Джастин спортом особо не интересовался. Но давным-давно понял, что другие люди живо следят за новостями и обсуждать их очень полезно, сразу устанавливаются дружеские связи. Поэтому он внимательно читал все заголовки, и это пришлось как нельзя кстати: они с толстяком и Сайрусом тут же вступили в оживленный диалог. Те позабыли, что разговаривают с плебеем – во всяком случае, так казалось. А дамы семьи Коскинен, напротив, сидели молча и выглядели очень мрачно.
Ужин подошел к концу где-то через полтора часа, и Мэй предложила показать дом Джастину и Тессе.
– Только помни, что этот дом – не музей, – предупредила мать Мэй.
– Да-да, – отозвалась Мэй. – Мы не будем заходить в спальни.
Может, музеем дом не являлся, но пыли в нем скопилось предостаточно – как на экспонате в запаснике. Джастин обычно нанимал персонал для уборки, но сейчас готов был предложить свою помощь – хоть пол подмести. За домом прежде следил большой штат прислуги. Но сейчас он заметно сократился – вместе с доходами Коскиненов.
– Что случилось? Где деньги? Вы же были богаты! – пробормотал Джастин, когда они остановились на пороге комнаты, более всего похожей на разгромленный кабинет.

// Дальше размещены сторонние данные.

-- ==== Sys2Proof/Proofs/GoodFrameStarts.lean ====
section
/-! PROOF. The beginning of a good frame (R18, R22 to R24, R30, R168): what the Link Timing Unit and the lane's
assembly leave, and what they read. -/

namespace Sys2Proof.Proofs.GoodFrameStarts

open Sys2Proof Sys2Proof.Machine Sys2Proof.Safety Sys2Proof.Proofs.Queues Sys2Proof.Proofs.Traces
  Sys2Proof.Proofs.Occurrences Sys2Proof.Proofs.FrameRuns Sys2Proof.Proofs.LinkParts Sys2Proof.Proofs.Counting
  Sys2Proof.Proofs.FrameStarts Sys2Proof.Proofs.LaneAssembly Sys2Proof.Proofs.GoodFrameRuns

/-! ### The lane's assembly and the rest of the state -/

/-- The lane's assembly reads nothing of link, pins, timed cues and gateways, and leaves them. -/
theorem assemble_elsewhere (lane : LaneIn) (s : State) (pins : PedalPins) (l : Ltu) (es : List TimedEntry)
    (gs : Vector Gateway 8) :
    assemble lane { s with pedalPins := pins, ltu := l, timed := es, gateways := gs } =
      { assemble lane s with state := { (assemble lane s).state with
          pedalPins := pins, ltu := l, timed := es, gateways := gs } } := by
  have append (bytes : List Byte) (last : Bool) :
      appendBytes bytes last { s with pedalPins := pins, ltu := l, timed := es, gateways := gs } =
        { appendBytes bytes last s with state := { (appendBytes bytes last s).state with
            pedalPins := pins, ltu := l, timed := es, gateways := gs } } := by
    rcases Option.eq_none_or_eq_some s.assembly with h | ⟨a, h⟩
    · rw [appendBytes_empty bytes last h, appendBytes_empty bytes last (by exact h)]
    · by_cases hlong : 103 < (a.bytes ++ bytes).length
      · rw [appendBytes_long last h hlong, appendBytes_long last (by exact h) hlong]
        rfl
      · have hfits := Nat.le_of_not_lt hlong
        cases last with
        | false =>
          rw [appendBytes_more h hfits, appendBytes_more (by exact h) hfits]
        | true =>
          rw [appendBytes_last h hfits, appendBytes_last (by exact h) hfits]
          cases hok : messageOk (a.bytes ++ bytes) with
          | true => rw [judgeMessage_ok hok, judgeMessage_ok hok]
          | false => rw [judgeMessage_bad hok, judgeMessage_bad hok]
  cases lane with
  | idle =>
    rw [assemble_idle, assemble_idle]
    rcases Option.eq_none_or_eq_some s.assembly with h | ⟨a, h⟩
    · rw [gapFrame_empty h, gapFrame_empty (by exact h)]
    · by_cases hgap : a.gap < 8
      · rw [gapFrame_short h hgap, gapFrame_short (by exact h) hgap]
      · rw [gapFrame_long h (Nat.le_of_not_lt hgap), gapFrame_long (by exact h) (Nat.le_of_not_lt hgap)]
        rfl
  | start bytes =>
    rcases Option.eq_none_or_eq_some s.assembly with h | ⟨a, h⟩
    · rw [assemble_start_empty bytes h, assemble_start_empty bytes (by exact h)]
      rfl
    · rw [assemble_start_over bytes h, assemble_start_over bytes (by exact h)]
      rfl
  | more bytes => exact append bytes false
  | last bytes => exact append bytes true

/-! ### The Link Timing Unit -/

/-- The Link Timing Unit's record after a good frame. -/
def goodLtu (bytes : List Byte) (s : State) : Ltu := (goodLinked bytes s).ltu

theorem goodLtu_eq (bytes : List Byte) (s : State) : goodLtu bytes s =
    if s.ltu.link.running = true then
      { s.ltu.afterGood (decide (frameCount bytes = s.ltu.count + 1)) with count := frameCount bytes }
    else { s.ltu.relocking (noticedTicks s.receiver) with count := frameCount bytes } := by
  split
  next h => exact ltuGood_ltu_running _ h
  next h => exact ltuGood_ltu_entering _ (Bool.eq_false_iff.2 h)

theorem goodLtu_pins (bytes : List Byte) (pins : PedalPins) (s : State) :
    goodLtu bytes { s with pedalPins := pins } = goodLtu bytes s := by
  rw [goodLtu_eq, goodLtu_eq]

theorem goodLtu_count (bytes : List Byte) (s : State) : (goodLtu bytes s).count = frameCount bytes := by
  rw [goodLtu_eq]
  split <;> rfl

/-- The Link Timing Unit's part of a good frame is the count adopted. -/
theorem goodLinked_adopts (bytes : List Byte) (s : State) : ∃ l : Ltu, l.count = s.ltu.count
    ∧ goodLinked bytes s = adoptCount (frameCount bytes) { s with ltu := l } := by
  unfold goodLinked ltuGood Pass.add
  simp only
  refine ⟨_, ?_, rfl⟩
  have hafter (b : Bool) : (s.ltu.afterGood b).count = s.ltu.count := by
    unfold Ltu.afterGood
    split
    · split
      · split <;> rfl
      · rfl
    all_goals rfl
  split
  · rfl
  · rfl
  · exact hafter _
  · exact hafter _

theorem goodLinked_calm (bytes : List Byte) (pins : PedalPins) (s : State) :
    EnteredCalm pins s (goodLinked bytes { s with pedalPins := pins }) := by
  obtain ⟨l, hcount, h⟩ := goodLinked_adopts bytes { s with pedalPins := pins }
  rw [h]
  exact enteredCalm_adopted rfl hcount _

theorem goodLinked_frame (bytes : List Byte) (pins : PedalPins) (s : State) :
    goodLinked bytes { s with pedalPins := pins } =
      { s with pedalPins := pins, ltu := goodLtu bytes s
               timed := (goodLinked bytes { s with pedalPins := pins }).timed
               gateways := (goodLinked bytes { s with pedalPins := pins }).gateways } := by
  have hltu : (goodLinked bytes { s with pedalPins := pins }).ltu = goodLtu bytes s := goodLtu_pins bytes pins s
  obtain ⟨l, -, h⟩ := goodLinked_adopts bytes { s with pedalPins := pins }
  have hframe := adoptCount_eq (frameCount bytes) { s with pedalPins := pins, ltu := l }
  rw [h] at hltu ⊢
  generalize adoptCount (frameCount bytes) { s with pedalPins := pins, ltu := l } = u at *
  rw [← hltu, hframe]

/-! ### The frame's beginning -/

/-- The lane's assembly of a good frame is that of the state before. -/
theorem goodAssembled_eq (bytes : List Byte) (pins : PedalPins) (s : State) :
    let r := assemble (decodeLane (laneBytes bytes)) s
    let q := goodAssembled bytes { s with pedalPins := pins }
    q.raised = r.raised ∧ q.request = r.request
      ∧ q.state = { s with pedalPins := pins, ltu := goodLtu bytes s
                           timed := (goodLinked bytes { s with pedalPins := pins }).timed
                           gateways := (goodLinked bytes { s with pedalPins := pins }).gateways
                           assembly := r.state.assembly, sender := r.state.sender, fifo := r.state.fifo } := by
  have hlinked := goodLinked_frame bytes pins s
  have hrest := (assemble_rest (decodeLane (laneBytes bytes)) s).1
  unfold goodAssembled
  generalize goodLinked bytes { s with pedalPins := pins } = u at hlinked ⊢
  have h := assemble_elsewhere (decodeLane (laneBytes bytes)) s pins (goodLtu bytes s) u.timed u.gateways
  rw [← hlinked] at h
  generalize assemble (decodeLane (laneBytes bytes)) s = r at *
  refine ⟨by rw [h], by rw [h], ?_⟩
  rw [h]
  generalize r.state = x at hrest ⊢
  rw [hrest]

theorem goodEntered_calm (bytes : List Byte) (pins : PedalPins) (s : State) :
    EnteredCalm pins s (goodEntered bytes { s with pedalPins := pins }) := by
  have hlinked := goodLinked_calm bytes pins s
  have hrest := (assemble_rest (decodeLane (laneBytes bytes)) (goodLinked bytes { s with pedalPins := pins })).1
  show EnteredCalm pins s (assemble _ (goodLinked bytes { s with pedalPins := pins })).state
  generalize goodLinked bytes { s with pedalPins := pins } = u at *
  generalize (assemble (decodeLane (laneBytes bytes)) u).state = w at *
  refine ⟨⟨?_, ?_, fun code hcode => CodeKept.trans (hlinked.codes code hcode) (.of_counters ?_)⟩, ?_, ?_⟩
  · have hframe := hlinked.frame
    rw [hrest, hframe]
  · have hcues := hlinked.cues
    rw [hrest]
    exact hcues
  · rw [hrest]
  · rw [hrest]
    exact hlinked.voices
  · rw [hrest]
    exact hlinked.faults

end Sys2Proof.Proofs.GoodFrameStarts
end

Потом Мэй двинулась вперед и показала зимний сад – точь-в-точь как в старых фильмах. Он задал ей личный вопрос, но Мэй выглядела слишком погруженной в собственные мысли – и потому даже не рассердилась. А может, просто привыкла к тому, что между ними осталось крайне мало секретов.
– Не знаю. Думаю, мать после смерти отца просто не справилась с хозяйством…
Мэй провела ладонью по крышке фортепиано – ее пальцы прочертили дорожки в густой пыли. И тут Джастина вдруг посетило горько-сладкое воспоминание о той ночи в Панаме – как они впервые встретились, и Мэй, промокшая и растрепанная, но все равно обворожительная, села за фортепиано и сыграла из Сен-Санса. Ничего эротического в этом воспоминании не было – оно лишь напомнило о том, как их бросило друг к другу, как между ними вспыхнула искра. Он посмотрел на Мэй и понял, что она – самая потрясающая женщина в мире и другая ему не нужна.
«Она все еще твоя, – преданно заметил Магнус. – Она может стать твоей. И твой мир никогда уже не будет прежним».
Его слова отозвались в сердце болью – и Джастин ничего не ответил.